Thursday, August 06, 2020

Living in a tube on the Moon or Mars

Some interesting talk here of the size of lava tubes on the Moon and Mars, and their likely safety for a base:
The international journal Earth-Science Reviews published a paper offering an overview of lava tubes (pyroducts) on Earth, eventually providing an estimate of the (greater) size of their lunar and Martian counterparts....

"We measured the size and gathered the morphology of lunar and Martian collapse chains (collapsed lava tubes), using digital terrain models (DTMs), which we obtained through satellite stereoscopic images and laser altimetry taken by interplanetary probes," reminds Riccardo Pozzobon. "We then compared these data to topographic studies about similar collapse chains on the Earth's surface and to laser scans of the inside of lava tubes in Lanzarote and the Galapagos. These data allowed to establish a restriction to the relationship between collapse chains and subsurface cavities that are still intact."

Researchers found that Martian and lunar tubes are respectively 100 and 1,000 times wider than those on Earth, which typically have a diameter of 10 to 30 meters.

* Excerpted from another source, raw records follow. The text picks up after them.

/-- O38. A pulse of n periods begins only when H + n ≤ 600 and the hammer is qualified at home; in that
event the account is charged by n, the request is gone, the entry is fired, the ribbon or tape is lifted,
and the fire is reported: the entry's cell goes from QUEUED to STRIKING and records the ribbon in place at
the first entry of a PRINT group or of underscores alone; at every other strike of ink a cell that records
FILM takes the kind in place, and any other keeps its own (R9, R123; log entry 39). A request that does
not meet both waits, and nothing changes (R117, R115, R79, R73). -/
def Obligations.FireNeedsRoomInHeatAccount : Prop :=
  ∀ (s : State) (n : Nat) (e : Entry), s.live = true → s.hammer.request = some n →
    s.entry = some e → s.seq.stage = some .heatWait →
    ∃ t, exec .fire s = .next t ∧ s.sameSettings t ∧ t.keys = s.keys ∧ t.strikes = s.strikes ∧
      t.carrier = s.carrier ∧ t.wheel = s.wheel ∧ t.platen = s.platen ∧
      if s.hammer.heat + n ≤ 600 ∧ s.inputs.hammerHome.qualified = true then
        t.hammer = ⟨s.hammer.heat + n, true, none, some n⟩ ∧ t.seq.stage = some .fire ∧
          t.seq.inFlight = s.seq.inFlight.map (fun f => { f with fired := true }) ∧
          (e.kind = .lift → t.ribbon.tapeUp = true) ∧
          (e.kind ≠ .lift → t.ribbon.ribbonUp = true) ∧
          t.line.cells = (s.line.cells.map fun d =>
            if e.cell = some d.id then
              { d with
                state := if d.state = .queued then .striking else d.state
                ribbon := match e.kind with
                  | .print | .underscore | .overprint =>
                    if e.first = true ∧ e.kind ≠ .overprint then s.ribbon.kind
                    else if d.ribbon = some .film ∧ s.ribbon.kind ≠ none then s.ribbon.kind
                    else d.ribbon
                  | _ => d.ribbon }
            else d) ∧
          { t.line with cells := s.line.cells } = s.line
      else t.hammer = s.hammer ∧ t.seq = s.seq ∧ t.line = s.line ∧ t.ribbon = s.ribbon

/-- O39. The pulse's end ends FIRE and begins SETTLE with the ribbon and tape lowered; at the end of
SETTLE a hammer that is not home takes HAMMER with the entry kept, and one at home begins ADVANCE by the
steps of the ribbon or tape in place: none for a kind that is absent, 6 for a LIFT with a tape, 1 for
FABRIC, max(4, width) for FILM, ceil(width / 3) for MULTI; an advance of no steps ends at once, as
ADVANCE_END ends it (R80, R115, R120, R122). -/
def Obligations.PulseThenSettleThenAdvance : Prop :=
  (∀ (s : State) (n : Nat), s.live = true → s.hammer.pulse = some n → s.seq.stage = some .fire →
    ∃ t, exec .pulseEnd s = .next t ∧ t.hammer = { s.hammer with pulse := none } ∧
      t.seq = { s.seq with stage := some .settle } ∧ t.ribbon.ribbonUp = false ∧
      t.ribbon.tapeUp = false ∧ s.sameWork t ∧ s.sameSettings t ∧ t.carrier = s.carrier) ∧
  (∀ (s : State) (e : Entry), s.live = true → s.seq.stage = some .settle → s.entry = some e →
    (s.inputs.hammerHome.raw = false →
      ∃ u : State, exec .settleEnd s = .next (u.conclude s) ∧ u.seq.mech = .fault ∧
        u.seq.fault = some .hammer ∧ u.strikes = s.strikes ∧ u.line = s.line ∧
        u.notices.rows.fault = s.notices.rows.fault.occur [5] ∧ s.sameSettings u) ∧
    (∀ w, s.inputs.hammerHome.raw = true → e.width = some w →
      let advancing : State := { s with seq := { s.seq with stage := some .advance } }
      let steps :=
        if e.kind = .lift then (if s.ribbon.tape = none then 0 else 6)
        else match s.ribbon.kind with
          | none => 0 | some .fabric => 1 | some .film => max 4 w | some .multi => (w + 2) / 3
      (0 < steps → ∃ u : State, exec .settleEnd s = .next (u.conclude s) ∧
        u.seq = advancing.seq ∧ u.ribbon.advance = steps ∧ u.strikes = s.strikes ∧
        u.line = s.line ∧ u.hammer = s.hammer ∧ s.sameSettings u) ∧
      (steps = 0 → ∃ u : State, exec .settleEnd s = .next (u.conclude s) ∧
        exec .advanceEnd advancing = .next (u.conclude advancing) ∧ u.seq.stage = none ∧
        u.seq.inFlight = none ∧ u.ribbon.advance = 0 ∧ u.hammer = s.hammer ∧ s.sameSettings u)))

Lower gravity and its effect on volcanism explain these outstanding dimensions (with total volumes exceeding 1 billion of cubic meters on the Moon).

Riccardo Pozzobon adds: "Tubes as wide as these can be longer than 40 kilometers, making the Moon an extraordinary target for subsurface exploration and potential settlement in the wide protected and stable environments of lava tubes. The latter are so big they can contain Padua's entire city center."

"What is most important is that, despite the impressive dimension of the lunar tubes, they remain well within the roof stability threshold because of a lower gravitational attraction," explains Matteo Massironi, who is professor of Structural and Planetary Geology at the Department of Geosciences of the University of Padua. "This means that the majority of lava tubes underneath the maria smooth plains are intact. The collapse chains we observed might have been caused by asteroids piercing the tube walls. This is what the collapse chains in Marius Hills seem to suggest. From the latter, we can get access to these huge underground cavities."

Francesco Sauro concludes: "Lava tubes could provide stable shields from cosmic and solar radiation and micrometeorite impacts which are often happening on the surfaces of planetary bodies. Moreover, they have great potential for providing an environment in which temperatures do not vary from day- to night-time.

4 comments:

GMB said...

Add a photo so we can see what these losers are calling "lava tubes". They may be talking about the glass and metal farms that an earlier civilisation had up there. They are in a state of grave disrepair sure. But their purpose is unmistakeable. Being as if we were to go to Mars we would have to reconstitute the exact same arrangement to house our agriculture.

GMB said...

The Mars structures that I am talking about are only two lanes wide. I can see from what these guys are saying, they aren't talking about anything like that where the moon is concerned. Sure. You need to get underground real fast if you are on the moon. They are tripping if they think they are going to have surface buildings.

GMB said...

You see the problem we have here. You can get nowhere until you are dug in so deep that night and day temperatures don't change, and you'll need a whole series of air-locks between underground rooms until you get to the centre which should be as high in oxygen and air pressure as is healthy. You'll need pumps going all the time. And on top of that you'll need to be picking up so much electrical energy from the solar wind. Huge investment.

Still once you get that full-blown economy up there you do have a lot of advantages. Less gravity and unlimited electrical energy.

One thing people aren't taking into account; They think now that they can source water from the moon and Mars. Well they are right. But the water is high in deuterium and so people will get tired, then sick then dead if they try to live on it. So you need to build up huge amounts of water stocks, sourced from earth before setting up there. Later because energy is so cheap you might have a system for deuterium depleted water. But its not going to be easy at first.

GMB said...

Think about these ridiculous projects in the presence of peak oil. We just have to get used to the idea that the space program has to be largely put on hold for a century. Whereas wharf-building, canal-building, and improving rail has to be lifted from the past and given a rocket up its butt.